Circonstance : Conseil européen informel sur la conférence intergouvernementale (CIG) à Dublin le 5 octobre 1996

Média : Emission Forum RMC Le Figaro - Le Figaro - Le Parisien - Presse étrangère

Texte intégral

Entretien avec l’hebdomadaire « 7 Jours Europe » (Paris, 30 septembre 1996)

7 Jours Europe : Qu’attendez-vous du Conseil européen informel sur la Conférence intergouvernementale (CIG) qui se réunira à Dublin, le 5 octobre ?

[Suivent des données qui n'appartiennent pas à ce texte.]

/-- A directory or leaf word read by a walk. -/
def State.atsTable (s : State) (n p off slot page : Nat) : AtsRes (State × Nat) :=
  if s.flag (ATS_INJ.TUE n) then .error (ATS_ERR_STAT.TABLE_UE n, slot, page, s.wr (ATS_INJ.TUE n) 0)
  else
    match s.portRead .engine (s.tablePort p) (s.tableAddr p off) 4 with
    | (s1, .ok, b) =>
      if s1.flag (ATS_INJ.NOFRAME n) then .ok (s1.wr (ATS_INJ.NOFRAME n) 0, 0) else .ok (s1, leVal b)
    | (s1, .refused, _) => .error (ATS_ERR_STAT.TABLE_UE n, slot, page, s1)
    | (s1, .uncorrectable, _) => .error (ATS_ERR_STAT.TABLE_UE n, slot, page, s1)

/-- The frame of a page by the latched record; an entry that is not VALID sets NO_FRAME (R161). -/
def State.atsPage (s : State) (n p slot : Nat) (r : KvRec) (pg : Nat) : AtsRes (State × Nat) := do
  let (s1, e) ← s.atsTable n p (r.rootFrame * 4096 + r.rootLine * 64 + 4 * (pg / 1024)) slot pg
  if !bit e 24 then .error (ATS_ERR_STAT.NO_FRAME n, slot, pg, s1)
  else
    let (s2, w) ← s1.atsTable n p (e % 2 ^ 24 * 4096 + 4 * (pg % 1024)) slot pg
    if !bit w 24 then .error (ATS_ERR_STAT.NO_FRAME n, slot, pg, s2) else .ok (s2, w % 2 ^ 24)

/-- Bytes the streamer has moved (Table 5.16). -/
def State.atsCount (s : State) (n k : Nat) : State := { s with atsBytes := Cells.set 0 s.atsBytes n (Cells.get 0 s.atsBytes n + k) }

/-- Bytes of a slice on the Lathe's own port. -/
def State.atsSlice (s : State) (n p f off len slot page : Nat) : AtsRes (State × List Byte) :=
  if s.flag (ATS_INJ.UE n) then .error (ATS_ERR_STAT.MEM_UE n, slot, page, s.wr (ATS_INJ.UE n) 0)
  else
    match s.sliceRead p n f off len with
    | (s1, .ok, b) => .ok (s1.atsCount n len, b)
    | (s1, .bad, _) => .error (ATS_ERR_STAT.MEM_UE n, slot, page, s1)

/-- The slice header is what the walk expects (R141). -/
def State.atsHeader (s : State) (n p f kind slot page : Nat) : AtsRes State := do
  let (s1, b) ← s.atsSlice n p f 0 64 slot page
  let w0 := leVal (b.take 4)
  let good := bits w0 0 4 = s1.inEff (PFT_GEOM.KV_FMT p) && bits w0 8 2 = kind && bits w0 10 3 = p && bits (leVal ((b.drop 4).take 4)) 0 24 = f
  if s1.flag (ATS_INJ.HDR n) then .error (ATS_ERR_STAT.HDR_BAD n, slot, page, s1.wr (ATS_INJ.HDR n) 0)
  else if good then .ok s1 else .error (ATS_ERR_STAT.HDR_BAD n, slot, page, s1)

/-- A write of the append that does not end well ends the descriptor with MEM_UE. -/
def atsPut (n slot page : Nat) (r : State × SliceEnd × Exc) : AtsRes (State × Exc) :=
  match r.2.1 with
  | .ok => .ok (r.1, r.2.2)
  | .bad => .error (ATS_ERR_STAT.MEM_UE n, slot, page, r.1)

/-! Keys and values as the Spindles take them. -/

/-- A block of 32 values in the delivered format (R63): unchanged when it comes in that format, else converted by
round-to-nearest-even. -/
def deliver (same : Bool) (f : Fmt) (vals : List Val) : List Val × Exc :=
  let nan : Exc := { nanIn := vals.any Val.isNan }
  if same then (vals, nan)
  else if f.isMx then
    let b := convBlock f vals
    (b.2.1.map (fun c => scaleE8 (elemVal f c) b.1), b.2.2)
  else
    let cs := vals.map (fun v => toFloat f .rne v)
    (cs.map (fun c => elemVal f c.1), cs.foldl (fun e c => e.or c.2) {})

/-- A row of D values delivered block by block along D. -/
def deliverRow (same : Bool) (f : Fmt) (vals : List Val) : List Val × Exc :=
  let bs := (blocks32 vals).map (deliver same f)
  (bs.flatMap (·.1), bs.foldl (fun e b => e.or b.2) {})

/-- One unit of a walk for a KV head: K rows by position, V columns by dimension over the positions, and flags. -/
structure KvUnit where
  base : Nat
  tree : Bool
  k : List (List Val)
  v : List (List Val)
  exc : Exc

/-- Rows of packed MX or BF16 elements with their scales: `k` values of row i. -/
def kvRow (f : Fmt) (elems : List Byte) (scales : List Byte) (k i : Nat) : List Val :=
  let cs := unpackRun f (elems.drop (i * (k * f.bits / 8))) k
  (List.range k).map (fun j =>
    let v := elemVal f (cs.getD j 0)
    if f.isMx then scaleE8 v ((scales.getD (i * (k / 32) + j / 32) 0).toNat) else v)

/-- A page for a local head: the K part, and each V sub-block from the page when it lies wholly below E, from the tail when it
holds E − 1 (R143). -/
def State.readPage (s : State) (n p slot : Nat) (d : Desc) (r : KvRec) (f pg h e : Nat) : AtsRes (State × KvUnit) := do
  let kv := s.kvFmt p
  let dim := s.kvDim p
  let df := d.delivered kv
  let off := s.headOff p d.layer h
  let (s1, kb) ← s.atsSlice n p f off (kPartBytes kv dim) slot pg
  let rows := (List.range 64).map (fun t =>
    if 64 * pg + t < e then deliverRow (df = kv) df (kvRow kv kb (kb.drop (64 * kRowBytes kv dim)) dim t)
    else (List.replicate dim Val.zero, {}))
  let (s2, subs) ← (List.range 2).foldlM (fun (acc : State × List (List (List Val × Exc))) j => do
    let lo := 64 * pg + 32 * j
    if lo + 32 ≤ e ∨ (kv = .bf16 ∧ lo < e) then
      let (st, vb) ← acc.1.atsSlice n p f (off + kPartBytes kv dim + j * vSubBytes kv dim) (vSubBytes kv dim) slot pg
      .ok (st, acc.2 ++ [(List.range dim).map (fun x =>
        let vals := kvRow kv vb (vb.drop (dim * vRowBytes kv)) 32 x
        deliver (df = kv) df ((List.range 32).map (fun i => if lo + i < e then vals.getD i .zero else Val.zero)))])
    else if lo < e then
      let st0 ← acc.1.atsHeader n p r.tail 1 slot pg
      let (st, tb) ← st0.atsSlice n p r.tail (st0.tailOff p d.layer h 0) (2 * dim * (e - lo)) slot pg
      .ok (st, acc.2 ++ [(List.range dim).map (fun x => deliver (df = .bf16) df ((List.range 32).map (fun i =>
        if lo + i < e then floatVal .bf16 (leVal ((tb.drop (2 * (i * dim + x))).take 2)) else Val.zero)))])
    else .ok (acc.1, acc.2 ++ [(List.range dim).map (fun _ => (List.replicate 32 Val.zero, {}))])) (s1, [])
  let v := (List.range dim).map (fun x => subs.flatMap (fun sb => (sb.getD x ([], {})).1))
  let exc := (rows.map (·.2)).foldl Exc.or ((subs.flatMap (fun sb => sb.map (·.2))).foldl Exc.or {})
  .ok (s2, { base := 64 * pg, tree := false, k := rows.map (·.1), v := v, exc := exc })

/-- The tree nodes 0 to q − 1 for a local head (R161). -/
def State.readNodes (s : State) (n p slot : Nat) (d : Desc) (r : KvRec) (q h : Nat) : AtsRes (State × KvUnit) := do
  let dim := s.kvDim p
  let df := d.delivered (s.kvFmt p)
  let s0 ← (r.prov.take (min q (s.provPer p))).foldlM (fun (st : State) f => st.atsHeader n p f 2 slot 0) s
  let (s1, rows) ← (List.range q).foldlM (fun (acc : State × List (List Val × List Val)) i => do
    let f := r.prov.getD (i % s.provPer p) 0
    let (st, b) ← acc.1.atsSlice n p f (acc.1.provOff p d.layer h i) (4 * dim) slot 0
    let k := (unpackRun .bf16 (b.take (2 * dim)) dim).map (floatVal .bf16)
    let v := (unpackRun .bf16 (b.drop (2 * dim)) dim).map (floatVal .bf16)
    .ok (st, acc.2 ++ [(k, v)])) (s0, [])
  let ks := rows.map (fun x => deliverRow (df = .bf16) df x.1)
  let vs := (List.range dim).map (fun x =>
    let bs := (blocks32 (rows.map (fun y => y.2.getD x .zero))).map (deliver (df = .bf16) df)
    (bs.flatMap (·.1), bs.foldl (fun e b => e.or b.2) ({} : Exc)))
  .ok (s1, { base := 0, tree := true, k := ks.map (·.1), v := vs.map (·.1), exc := (ks.map (·.2)).foldl Exc.or ((vs.map (·.2)).foldl Exc.or {}) })

/-! Masks (R162). -/

/-- The nodes on the path from a node to the root, itself included: the tree record's parents (R216). -/
def treePath (parents : List Nat) : Nat → Nat → List Nat
  | 0, _ => []
  | fuel + 1, i => i :: (if i = 0 then [] else treePath parents fuel (parents.getD i 0))

/-- Position t of a unit is visible to query token k of a request at pos0. -/
def visible (d : Desc) (parents : List Nat) (pos0 e k : Nat) (u : KvUnit) (t : Nat) : Bool :=
  if u.tree then (treePath parents 64 k).contains t
  else if d.maskKind = 0 then u.base + t ≤ pos0 + k && u.base + t < e
  else u.base + t < e

/-! The arithmetic of R164. -/

/-- The running state of a query row: m, l, the output accumulator, Spindle and vector flags. -/
structure AttAcc where
  m : Nat
  l : Nat
  acc : List Nat
  spd : Exc
  vec : Exc

/-- −∞ in FP32. -/
def negInf : Nat := 0xFF800000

Michel Barnier : Le groupe des représentants des ministres des Affaires étrangères chargés de négocier la CIG, dont je fais partie, poursuit le travail de « déblayage » de tous les grands sujets de la conférence. Certaines questions, c’est vrai, avancent plus vite que d’autres. À « Dublin I », le 5 octobre, les chefs d’État et de gouvernement devraient avoir une discussion approfondie sur les enjeux de la Conférence intergouvernementale, ainsi qu’un débat sur les principales options encore ouvertes. J’espère que ce sera l’occasion d’une impulsion politique forte, dont la négociation a aujourd’hui besoin.

7 Jours Europe : Le calendrier d’adhésion des pays d’Europe centrale et orientale peut-il être remis en question si la Conférence intergouvernementale n’aboutit pas dans les délais prévus ?

Michel Barnier : Pour la France, ces négociations de la CIG forment un tout : comme l’a rappelé le président de la République à Varsovie, pour s’élargir, l’Union doit d’abord s’approfondir. L’approfondissement, cela signifie d’abord une politique extérieure et de sécurité commune (PESC) digne de ce nom, une véritable politique en matière de sécurité intérieure et une Europe plus proche des citoyens.

Cela signifie aussi que les institutions de l’Europe doivent être plus démocratiques et efficaces. De toute façon, il est dans l’intérêt même des dix pays candidats d’Europe centrale et orientale de rejoindre une véritable union politique avec des institutions efficaces et non pas un simple supermarché.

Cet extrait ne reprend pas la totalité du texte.